- What you need to do
Please set down, exactly as written, the line containing "1459 + (2816" and every line after it through the end of the records.

Data records Start Marker

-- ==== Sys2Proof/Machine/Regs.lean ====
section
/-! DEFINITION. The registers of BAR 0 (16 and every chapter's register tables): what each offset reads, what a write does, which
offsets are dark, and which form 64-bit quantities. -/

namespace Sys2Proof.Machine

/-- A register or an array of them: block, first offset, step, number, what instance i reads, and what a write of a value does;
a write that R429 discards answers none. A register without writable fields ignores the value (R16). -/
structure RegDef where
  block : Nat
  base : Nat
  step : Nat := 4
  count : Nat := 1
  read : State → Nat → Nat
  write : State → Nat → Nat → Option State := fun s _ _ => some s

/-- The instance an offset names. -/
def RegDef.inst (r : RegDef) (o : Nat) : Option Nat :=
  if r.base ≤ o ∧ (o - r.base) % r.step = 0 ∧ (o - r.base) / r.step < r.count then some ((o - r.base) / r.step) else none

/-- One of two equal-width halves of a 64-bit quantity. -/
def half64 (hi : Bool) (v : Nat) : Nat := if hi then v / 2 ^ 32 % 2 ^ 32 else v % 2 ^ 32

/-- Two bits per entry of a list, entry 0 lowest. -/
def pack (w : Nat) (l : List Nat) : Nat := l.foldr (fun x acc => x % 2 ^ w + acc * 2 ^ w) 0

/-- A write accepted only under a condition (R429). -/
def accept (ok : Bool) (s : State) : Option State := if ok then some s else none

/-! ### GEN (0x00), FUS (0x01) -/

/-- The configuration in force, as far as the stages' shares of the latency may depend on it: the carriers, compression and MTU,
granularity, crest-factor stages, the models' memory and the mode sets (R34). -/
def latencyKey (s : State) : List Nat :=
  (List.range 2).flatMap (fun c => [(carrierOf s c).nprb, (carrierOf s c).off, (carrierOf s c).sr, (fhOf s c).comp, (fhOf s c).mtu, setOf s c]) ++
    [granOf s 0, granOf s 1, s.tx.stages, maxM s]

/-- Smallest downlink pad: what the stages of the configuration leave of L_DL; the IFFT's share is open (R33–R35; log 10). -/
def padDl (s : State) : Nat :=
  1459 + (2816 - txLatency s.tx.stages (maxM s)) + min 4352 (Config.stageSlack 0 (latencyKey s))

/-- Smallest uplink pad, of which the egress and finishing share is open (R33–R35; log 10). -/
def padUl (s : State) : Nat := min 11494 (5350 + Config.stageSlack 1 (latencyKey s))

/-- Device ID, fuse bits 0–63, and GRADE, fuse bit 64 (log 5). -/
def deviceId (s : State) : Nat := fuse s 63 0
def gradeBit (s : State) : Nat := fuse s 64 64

Data records End Marker

- Task result
  1459 + (2816 - txLatency s.tx.stages (maxM s)) + min 4352 (Config.stageSlack 0 (latencyKey s))

/-- Smallest uplink pad, of which the egress and finishing share is open (R33–R35; log 10). -/
def padUl (s : State) : Nat := min 11494 (5350 + Config.stageSlack 1 (latencyKey s))

/-- Device ID, fuse bits 0–63, and GRADE, fuse bit 64 (log 5). -/
def deviceId (s : State) : Nat := fuse s 63 0
def gradeBit (s : State) : Nat := fuse s 64 64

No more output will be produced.